September 25, 2007 in Idaho

Review panel’s role in jeopardy

By The Spokesman-Review
 

A citizen board that reviews the suspension and firing of sheriff’s deputies is upset that the Kootenai County Commission might forgo the volunteer board in favor of a paid hearing officer.

The county commission is considering the change on the recommendation of its insurance company, saying it’s a way to reduce the county’s chances of getting sued.

Kootenai County is the only Idaho county insured by Idaho Counties Risk Management Program that has a three-member volunteer Merit Commission.

Merit Commission member Virginia Balser, a former 1st District magistrate, said it makes no sense to switch from the three-member citizen committee – all people with backgrounds in law enforcement or law – to a single hearing examiner. She said it will ultimately cost the county money and breed distrust in a sheriff’s department that already suffers from low morale and high turnover.

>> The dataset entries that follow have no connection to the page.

/-- A record whose check does not hold is invalid. -/
theorem recordInvalid_of_fails {page : List Byte} {k : Nat} (largest : Nat) (hk : k < 4) (h : recordFailsCheck page k = true) :
    recordInvalid largest page k = true := by
  simp only [recordFailsCheck, Bool.and_eq_true, Bool.not_eq_true'] at h
  obtain ⟨present, fails⟩ := h
  unfold recordInvalid
  rw [present]
  match k with
  | 0 => simp only [recordForm] at fails; simp only [readStage, fails]; split <;> simp
  | 1 => simp only [recordForm] at fails; simp only [readSeal, fails]; rfl
  | 2 => simp only [recordForm] at fails; simp only [readCommit, fails, Bool.false_eq_true, false_and]; rfl
  | 3 => simp only [recordForm] at fails; simp only [readRetire, fails, Bool.false_eq_true, false_and]; rfl

/-- A unit with a zero for its kind byte, or with a zero after the record, holds no record. -/
theorem recordFailsCheck_zero {page : List Byte} {k i : Nat} (hi : (headerUnit page k)[i]? = some 0)
    (place : i = 0 ∨ 24 ≤ i) : recordFailsCheck page k = true := by
  have mem := List.mem_of_getElem? hi
  have sizes : (recordForm k).2 ≤ 24 := by unfold recordForm; split <;> decide
  have kind : (recordForm k).1 ≠ 0 := by unfold recordForm; split <;> decide
  simp only [recordFailsCheck, Bool.and_eq_true, Bool.not_eq_true']
  refine ⟨?_, ?_⟩
  · simp only [erased, List.all_eq_false]
    exact ⟨0, mem, by decide⟩
  · rw [Bool.eq_false_iff]
    intro holds
    simp only [recordHolds, Bool.and_eq_true, beq_iff_eq] at holds
    rcases place with rfl | late
    · have := holds.1.1
      rw [List.head?_eq_getElem?, hi] at this
      exact kind (Option.some.inj this).symm
    · have rest := holds.2
      simp only [erased, List.all_eq_true] at rest
      have : (0 : Byte) ∈ (headerUnit page k).drop (recordForm k).2 := by
        refine List.mem_of_getElem? (i := i - (recordForm k).2) ?_
        rw [List.getElem?_drop, show (recordForm k).2 + (i - (recordForm k).2) = i by omega]
        exact hi
      exact absurd (rest 0 this) (by decide)

/-- What a cut mark leaves is within its bounds. -/
theorem cutProgram_mayLeave {h : DeviceEnd} {o : Operation} {k : Nat} {s : State} (hs : Memory.wf s.flash)
    (hk : o.work.headerRecord = some k) (at_ : o.addr % 4096 = if o.work = .eraseMark then 255 else 256 * k) :
    mayLeave h o.work s.largestImage (Memory.page (s.cutProgram h o) (o.addr / 4096)) k = true := by
  have small : k < 4 ∧ (o.work = .eraseMark → k = 0) := by
    revert hk; unfold Work.headerRecord; split <;> intro e <;> cases e <;> simp_all
  unfold cutProgram
  rw [hk]
  dsimp only
  split
  · assumption
  · have fails : recordFailsCheck (Memory.page (Memory.program (s.cutBytes o) o.addr [0]) (o.addr / 4096)) k = true := by
      have zero := Memory.read_program_in [0] (s.cutBytes o) o.addr 0 (by simp) (wf_cutBytes o s hs)
      by_cases e : o.work = .eraseMark
      · rw [if_pos e] at at_
        refine recordFailsCheck_zero (i := 255) ?_ (Or.inr (by omega))
        rw [headerUnit_page _ _ _ (by omega), small.2 e]
        have : 4096 * (o.addr / 4096) + 256 * 0 + 255 = o.addr := by omega
        simp [Memory.range, this] at zero ⊢
        exact zero
      · rw [if_neg e] at at_
        refine recordFailsCheck_zero (i := 0) ?_ (Or.inl rfl)
        rw [headerUnit_page _ _ _ (by omega)]
        have : 4096 * (o.addr / 4096) + 256 * k = o.addr := by omega
        simp [Memory.range, this] at zero ⊢
        exact zero
    cases h with
    | failed => exact Bool.or_eq_true _ _ ▸ Or.inr (recordInvalid_of_fails _ small.1 fails)
    | powerLost => exact fails
    | done => rfl
    | timedOut => rfl
    | abandoned => rfl

/-! ### What a cut configuration write and a cut erase leave (R107, R108, R176) -/

/-- A header page whose last byte of the stage unit is zero is neither blank nor holds a valid stage record (R108). -/
theorem header_marked {page : List Byte} (largest : Nat) (mark : page[255]? = some 0) :
    erased page = false ∧ readStage largest page = none := by
  refine ⟨?_, ?_⟩
  · simp only [erased, List.all_eq_false]
    exact ⟨0, List.mem_of_getElem? mark, by decide⟩
  · have fails := recordFailsCheck_zero (page := page) (k := 0) (i := 255)
      (by simp [headerUnit, slice, mark]) (Or.inr (by omega))
    simp only [recordFailsCheck, Bool.and_eq_true, Bool.not_eq_true'] at fails
    have f2 := fails.2
    simp only [recordForm] at f2
    simp only [readStage, f2]
    split <;> simp

/-- A program of a copy that a start or a loss of power cut leaves it invalid (R176). -/
theorem cutProgram_copy {h : DeviceEnd} {o : Operation} {c : Copy} {s : State} (hs : Memory.wf s.flash)
    (work : o.work = .configProgram c) (place : 4096 ∣ o.addr) (cut : h = .abandoned ∨ h = .powerLost) :
    readCopy (Memory.page (s.cutProgram h o) (o.addr / 4096)) = none := by
  simp only [cutProgram, work, Work.headerRecord, Work.ofConfig, cut, true_and]
  split
  · refine readCopy_zero (fun i hi => ?_)
    have size : i < (List.replicate 204 (0 : Byte)).length := by rw [List.length_replicate]; omega
    rw [Memory.getElem?_page _ _ _ (by omega), Nat.mul_div_cancel' place,
      Memory.read_program_in _ _ _ _ size (wf_cutBytes o s hs), List.getElem_replicate]
    exact congrArg some BitVec.and_zero
  · rename_i valid
    simpa using valid

/-- A cut erase of a copy leaves it invalid (R176). -/
theorem cutEraseBound_copy {o : Operation} {c : Copy} {s : State} (work : o.work = .configErase c) :
    readCopy (Memory.page (s.cutEraseBound o) (o.addr / 4096)) = none := by
  simp only [cutEraseBound, work, Work.ofConfig, if_true]
  split
  · refine readCopy_erased ?_
    rw [Memory.getElem?_page _ _ _ (by omega), Memory.read_eraseBlock, if_pos (by omega)]
    rfl
  · rename_i valid
    simpa using valid

/-- A cut erase of a slot's first block leaves its header page neither blank nor with a valid stage record, when the
page was so before (R107, R108, R178). -/
theorem cutEraseBound_header {o : Operation} {n : SlotNo} {s : State} (hs : Memory.wf s.flash)
    (work : o.work.ofConfig = false) (slot : o.slot = some n) (first : o.addr = s.slotBase n) (place : 4096 ∣ o.addr)
    (before : erased (Memory.page s.flash (o.addr / 4096)) = false ∧
      readStage s.largestImage (Memory.page s.flash (o.addr / 4096)) = none) :
    erased (Memory.page (s.cutEraseBound o) (o.addr / 4096)) = false ∧
      readStage s.largestImage (Memory.page (s.cutEraseBound o) (o.addr / 4096)) = none := by
  simp only [cutEraseBound, work, slot, Bool.false_eq_true, if_false]
  split
  · rename_i left
    exact left.resolve_left (fun f => f first)
  · rw [Memory.page_fill_page (wf_cutErase o s hs) place]
    exact before

end State

end Sys2Proof.Machine
end

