theorem serves_log (e : EventBody) (s : State) : Serves s (s.log e) := ⟨rfl, fun _ => rfl, Appended.one _ _⟩
theorem serves_modSlot (n : SlotNo) (f : Slot → Slot) (s : State) : Serves s (s.modSlot n f) :=
  ⟨rfl, fun _ => rfl, Appended.refl _⟩
theorem serves_modFrame (n : FrameNo) (f : Frame → Frame) (s : State) : Serves s (s.modFrame n f) :=
  ⟨rfl, fun _ => rfl, Appended.refl _⟩
theorem serves_modFill (f : FillEngine → FillEngine) (s : State) : Serves s (s.modFill f) :=
  ⟨rfl, fun _ => rfl, Appended.refl _⟩
theorem serves_modSegment (i : SegId) (f : Segment → Segment) (s : State) : Serves s (s.modSegment i f) :=
  ⟨rfl, fun _ => rfl, Appended.refl _⟩
theorem serves_age (a : List FrameNo) (s : State) : Serves s { s with age := a } := ⟨rfl, fun _ => rfl, Appended.refl _⟩
theorem serves_segments (a : List Segment) (s : State) : Serves s { s with segments := a } :=
  ⟨rfl, fun _ => rfl, Appended.refl _⟩
theorem serves_frameWait (a : List SegId) (s : State) : Serves s { s with frameWait := a } :=
  ⟨rfl, fun _ => rfl, Appended.refl _⟩

/-- A change of one port's record within the form. -/
theorem serves_modPort (p : Port) (f : PortRecord → PortRecord) (s : State)
    (h : f (s.port p) = { s.port p with readTags := (f (s.port p)).readTags, nextReady := (f (s.port p)).nextReady,
                                        preload := (f (s.port p)).preload, completions := (f (s.port p)).completions,
                                        cancelLoads := (f (s.port p)).cancelLoads }) :
    Serves s (s.modPort p f) := by
  refine ⟨rfl, fun x => ?_, Appended.refl _⟩
  by_cases e : x = p
  · subst e
    rw [port_modPort_same]
    exact h
  · simp [e]

theorem serves_modReadTag (p : Port) (t : ReadTag) (f : ReadTagRecord → ReadTagRecord) (s : State) :
    Serves s (s.modReadTag p t f) := serves_modPort _ _ _ rfl

theorem serves_readReady (p : Port) (t : ReadTag) (st : Status) (s : State) : Serves s (s.readReady p t st) :=
  serves_modPort _ _ _ rfl

/-! ### The read engine -/

theorem serves_segmentUnpin (n : SlotNo) (s : State) : Serves s (s.segmentUnpin n) := (unpins_segmentUnpin n s).serves
theorem serves_fillUnpin (n : SlotNo) (s : State) : Serves s (s.fillUnpin n) := (unpins_fillUnpin n s).serves

theorem serves_dropRequest (p : Port) (t : ReadTag) (s : State) : Serves s (s.dropRequest p t) :=
  ((serves_segments _ s).trans (unpins_unpinSegments _ _).serves).trans (serves_modReadTag _ _ _ _)

theorem serves_endRequest (p : Port) (t : ReadTag) (s : State) : Serves s (s.endRequest p t) := by
  unfold endRequest
  split
  · exact serves_readReady _ _ _ _
  · exact serves_dropRequest _ _ _
  · exact Serves.refl s
  · exact Serves.refl s

theorem serves_finishSegment (id : SegId) (o : Status) (s : State) : Serves s (s.finishSegment id o) := by
  unfold finishSegment
  dsimp only
  split
  · exact ((serves_modSegment _ _ _).trans (serves_modReadTag _ _ _ _)).trans (serves_endRequest _ _ _)
  · exact (serves_modSegment _ _ _).trans (serves_modReadTag _ _ _ _)

theorem serves_finishAll (o : Status) (ids : List SegId) (s : State) : Serves s (finishAll o ids s) := by
  induction ids generalizing s with
  | nil => exact Serves.refl s
  | cons i ids ih => exact (serves_finishSegment _ _ _).trans (ih _)

theorem serves_endRead (p : Port) (t : ReadTag) (s : State) : Serves s (s.endRead p t) := by
  unfold endRead
  split
  · exact serves_modReadTag _ _ _ _
  · exact serves_dropRequest _ _ _
  · exact Serves.refl s
  · exact Serves.refl s

theorem serves_endReads (p : Port) (s : State) : Serves s (s.endReads p) := by
  unfold endReads
  generalize tall 8 = ts
  induction ts generalizing s with
  | nil => exact Serves.refl s
  | cons t ts ih => exact (serves_endRead _ _ _).trans (ih _)

/-! ### The shadow store and the fill engine -/

theorem serves_queueFill {n : SlotNo} {pg : Nat} {c : FillClass} {p : Option Port} {s : State} {f : FrameNo} {t : State}
    (h : s.queueFill n pg c p = some (f, t)) : Serves s t := by
  unfold queueFill at h
  unfold fillPin at h
  split at h
  · rename_i u g hu hv
    split at hu
    · cases hu; cases h
      exact ((serves_modSlot _ _ _).trans ((serves_modFrame _ _ _).trans (serves_age _ _))).trans (serves_modFill _ _)
    · cases hu
  · cases h

theorem serves_queueAhead (n : SlotNo) (is : List Nat) (s : State) : Serves s (queueAhead n is s).2 := by
  induction is generalizing s with
  | nil => exact Serves.refl s
  | cons i is ih =>
    unfold queueAhead
    dsimp only
    split
    · exact ih s
    · split
      · exact Serves.refl s
      · split
        · exact Serves.refl s
        · rename_i h
          exact (serves_queueFill h).trans (ih _)

theorem serves_prefetchAfter (p : Port) (n : SlotNo) (i : Nat) (s : State) : Serves s (s.prefetchAfter p n i) :=
  serves_queueAhead _ _ _

theorem serves_lookup (id : SegId) (s : State) : Serves s (s.lookup id) := by
  unfold lookup
  split
  · exact Serves.refl s
  · split
    · split
      · exact ((serves_modFrame _ _ _).trans (serves_age _ _)).trans (serves_modSegment _ _ _)
      · exact (serves_modFrame _ _ _).trans (serves_modSegment _ _ _)
    · split
      · exact serves_finishSegment _ _ _
      · split
        · exact serves_finishSegment _ _ _
        · split
          · split
            · exact Serves.refl s
            · rename_i h
              exact (((serves_queueFill h).trans (serves_modFrame _ _ _)).trans (serves_modSegment _ _ _)).trans
                (serves_prefetchAfter _ _ _ _)
          · exact (serves_modSegment _ _ _).trans (serves_frameWait _ _)

theorem serves_represent (k : Nat) (s : State) : Serves s (represent k s) := by
  induction k generalizing s with
  | zero => exact Serves.refl s
  | succ k ih =>
    unfold represent
    split
    · exact Serves.refl s
    · split
      · exact (((serves_frameWait _ _).trans (serves_modSegment _ _ _)).trans (serves_lookup _ _)).trans (ih _)
      · exact Serves.refl s

theorem serves_preloadTurn (k : Nat) (p : Port) (s : State) : Serves s (preloadTurn k p s) := by
  induction k generalizing s with
  | zero => exact Serves.refl s
  | succ k ih =>
    unfold preloadTurn
    split
    · exact Serves.refl s
    · split
      · exact Serves.refl s
      · dsimp only
        split
        · exact (serves_modPort _ _ _ rfl).trans (ih _)
        · split
          · exact (serves_modPort _ _ _ rfl).trans (ih _)
          · rename_i h
            exact ((serves_modPort _ _ _ rfl).trans (serves_queueFill h)).trans
              ((serves_modPort _ _ _ rfl).trans (serves_modFill _ _))

theorem serves_preloadRounds (k : Nat) (s : State) : Serves s (preloadRounds k s) := by
  induction k generalizing s with
  | zero => exact Serves.refl s
  | succ k ih =>
    unfold preloadRounds
    split
    · split
      · exact Serves.refl s
      · exact (serves_preloadTurn _ _ _).trans (ih _)
    · exact Serves.refl s

theorem serves_closePreload (p : Port) (s : State) : Serves s (s.closePreload p) := by
  unfold closePreload
  split
  · exact Serves.refl s
  · split
    · exact serves_modPort _ _ _ rfl
    · exact Serves.refl s

theorem serves_closePreloads (ps : List Port) (s : State) : Serves s (closePreloads ps s) := by
  induction ps generalizing s with
  | nil => exact Serves.refl s
  | cons p ps ih => exact (serves_closePreload _ _).trans (ih _)

theorem serves_handOut (s : State) : Serves s s.handOut :=
  ((serves_represent _ _).trans (serves_preloadRounds _ _)).trans (serves_closePreloads _ _)

theorem serves_cancelPreload (p : Port) (s : State) : Serves s (s.cancelPreload p) := by
  unfold cancelPreload
  exact (serves_modPort p (fun r => { r with preload := none }) s rfl).trans (serves_modFill _ _)

theorem serves_takeCancels (p : Port) (s : State) : Serves s (s.takeCancels p) := by
  unfold takeCancels
  split
  · exact Serves.refl s
  · exact (serves_cancelPreload _ _).trans (serves_modPort _ _ _ rfl)

theorem serves_openPreload (p : Port) (s : State) : Serves s (s.openPreload p) := by
  unfold openPreload
  dsimp only
  split
  · exact (serves_takeCancels _ _).trans (serves_modPort _ _ _ rfl)
  · split
    · exact (serves_takeCancels _ _).trans (serves_modPort _ _ _ rfl)
    · exact ((serves_takeCancels _ _).trans (serves_modPort _ _ _ rfl)).trans (serves_handOut _)

theorem serves_removeFill (e : FillEntry) (s : State) : Serves s (s.removeFill e) := by
  have c : ∀ u : State, Serves u (u.countPreload e) := by
    intro u
    unfold countPreload
    split
    · exact Serves.refl _
    · exact serves_modPort _ _ _ rfl
  have q : Serves s (s.unqueueFill e.frame) := serves_modFill _ _
  exact (q.trans (c _)).trans (serves_fillUnpin _ _)

theorem serves_serveWaiters (f : FrameNo) (ids : List SegId) (s : State) : Serves s (serveWaiters f ids s) := by
  induction ids generalizing s with
  | nil => exact Serves.refl s
  | cons i ids ih => exact ((serves_modFrame _ _ _).trans (serves_modSegment _ _ _)).trans (ih _)

theorem serves_fillVerified (e : FillEntry) (d : List Byte) (s : State) : Serves s (s.fillVerified e d) :=
  ((((serves_modFrame _ _ _).trans (serves_age _ _)).trans (serves_serveWaiters _ _ _)).trans
    (serves_removeFill _ _)).trans (serves_handOut _)

theorem serves_fillRetried (e : FillEntry) (c : Word) (s : State) : Serves s (s.fillRetried e c) :=
  ((serves_modFill _ _).trans (serves_modFill _ _)).trans (serves_log _ _)

theorem serves_fillDropped (e : FillEntry) (c : Word) (s : State) : Serves s (s.fillDropped e c) :=
  (((serves_modFrame _ _ _).trans (serves_removeFill _ _)).trans (serves_log _ _)).trans (serves_handOut _)

theorem serves_recordBad (e : FillEntry) (c : Word) (s : State) : Serves s (s.recordBad e c) := by
  unfold recordBad
  split
  · exact serves_modFill _ _
  · exact serves_log _ _

theorem serves_fillBad (e : FillEntry) (c : Word) (s : State) : Serves s (s.fillBad e c) :=
  (((((serves_recordBad _ _ _).trans (serves_finishAll _ _ _)).trans (serves_modFrame _ _ _)).trans
    (serves_removeFill _ _)).trans (serves_log _ _)).trans (serves_handOut _)

theorem serves_fillFailed (e : FillEntry) (s : State) : Serves s (s.fillFailed e) :=
  (((serves_finishAll _ _ _).trans (serves_modFrame _ _ _)).trans (serves_removeFill _ _)).trans (serves_handOut _)

/-- The end of a fill (R56 to R58). -/
theorem serves_fillEnd (e : FillEntry) (d : List Byte) (s : State) : Serves s (s.fillEnd e d) := by
  unfold fillEnd
  dsimp only
  split
  · exact serves_fillVerified _ _ _
  · split
    · exact serves_fillBad _ _ _
    · split
      · exact serves_fillDropped _ _ _
      · exact serves_fillRetried _ _ _

theorem serves_failFills (es : List FillEntry) (s : State) : Serves s (failFills es s) := by
  induction es generalizing s with
  | nil => exact Serves.refl s
  | cons e es ih => exact (serves_fillFailed _ _).trans (ih _)

/-! ### The frame that an allocation takes (R50) -/

/-- The frame taken is the lowest-numbered FREE one, or with none FREE the idle one nearest the back of the age
order. -/
theorem victim_spec {s : State} {f : FrameNo} (h : s.victim = some f) :
    ((s.frame f).state = .free ∧ ∀ x, x < f → (s.frame x).state ≠ .free) ∨
      ((∀ x, (s.frame x).state ≠ .free) ∧ (s.frame f).uses = 0 ∧
        ∃ newer older, s.age = newer ++ f :: older ∧ ∀ x ∈ older, (s.frame x).uses ≠ 0) := by
  unfold victim at h
  split at h
  · rename_i x hx
    cases h
    refine Or.inl ⟨by simpa [frame] using tfind_some hx, fun y hy => ?_⟩
    simpa [frame] using tfind_first hx y hy
  · rename_i hn
    obtain ⟨idle, before, after, e, busy⟩ := List.find?_eq_some_iff_append.mp h
    refine Or.inr ⟨fun x => by simpa [frame] using tfind_none hn x, by simpa using idle,
      after.reverse, before.reverse, ?_, fun x hx => ?_⟩
    · have := congrArg List.reverse e
      simpa using this
    · simpa using busy x (by simpa using hx)

/-- There is none only when no frame is FREE and none of the age order is idle. -/
theorem victim_none {s : State} (h : s.victim = none) :
    (∀ x, (s.frame x).state ≠ .free) ∧ ∀ x ∈ s.age, (s.frame x).uses ≠ 0 := by
  unfold victim at h
  split at h
  · cases h
  · rename_i hn
    refine ⟨fun x => by simpa [frame] using tfind_none hn x, fun x hx => ?_⟩
    simpa using (List.find?_eq_none.mp h) x (by simpa using hx)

“Do you think if you put in a hearing examiner you’re never going to get sued?” Balser asked. “It’s just trading one group for the other. What’s the purpose?”

Dan Gregg, president of the Kootenai County Deputy Sheriff’s Association, is opposed to switching to a hearing officer to review discipline cases. He said the deputies respect the Merit Commission.

“People may automatically go to litigation and skip this process,” Gregg said.

Under the county’s proposed changes, the Merit Commission would no longer review discipline appeals. Instead the county would contract with a hearing examiner. The county would pick the examiner, likely an attorney specializing in employment law, from a pool of three qualified examiners. The deputy appealing the sheriff’s decision could disqualify the initial examiner.

After the hearing examiner rules, either party could appeal the decision to the county commission.

The citizen board would retain its ability to review sheriff’s department promotions, although board members alleged that the sheriff rarely asks the board to review promotions.

During the last 12 years, the Merit Commission has convened only twice to hear an appeal. Kootenai County Commissioners Rick Currie and Todd Tondee said the change is needed and that deputies have no reason to worry. Commissioner Rich Piazza wasn’t clear on whether he supported the proposal but said either way deputies need protection.

“They (ICRMP) watch us extremely close and this is one of the things they talked to us about,” Currie said.

The commission hasn’t scheduled a date to make a final decision. But the commission will decide today whether to reappoint Balser and Bob Rosin to the Merit Commission.

The Merit Commission members asked the county commissioners several times why there is a need for a change, especially when recent settlement agreements paid to county employees had nothing to do with the review board’s decision.

Rosin, a retired FBI agent, questioned why the insurance company is dictating county rules.

Deputy County Attorney Pat Braden said the insurance company would prefer that the county disband the Merit Commission, not just revise its duties.

ICRMP Executive Director Rick Ferguson wasn’t available for comment Monday.

Sheriff Rocky Watson didn’t attend Monday’s meeting between the commission and the citizen board. Last week he said he had no position on whether the Merit Commission should review discipline appeals.

Watson wants the county commission to clarify that the Merit Commission can’t act as a hiring board. He said he would still use the citizen board to review all promotions, except captains.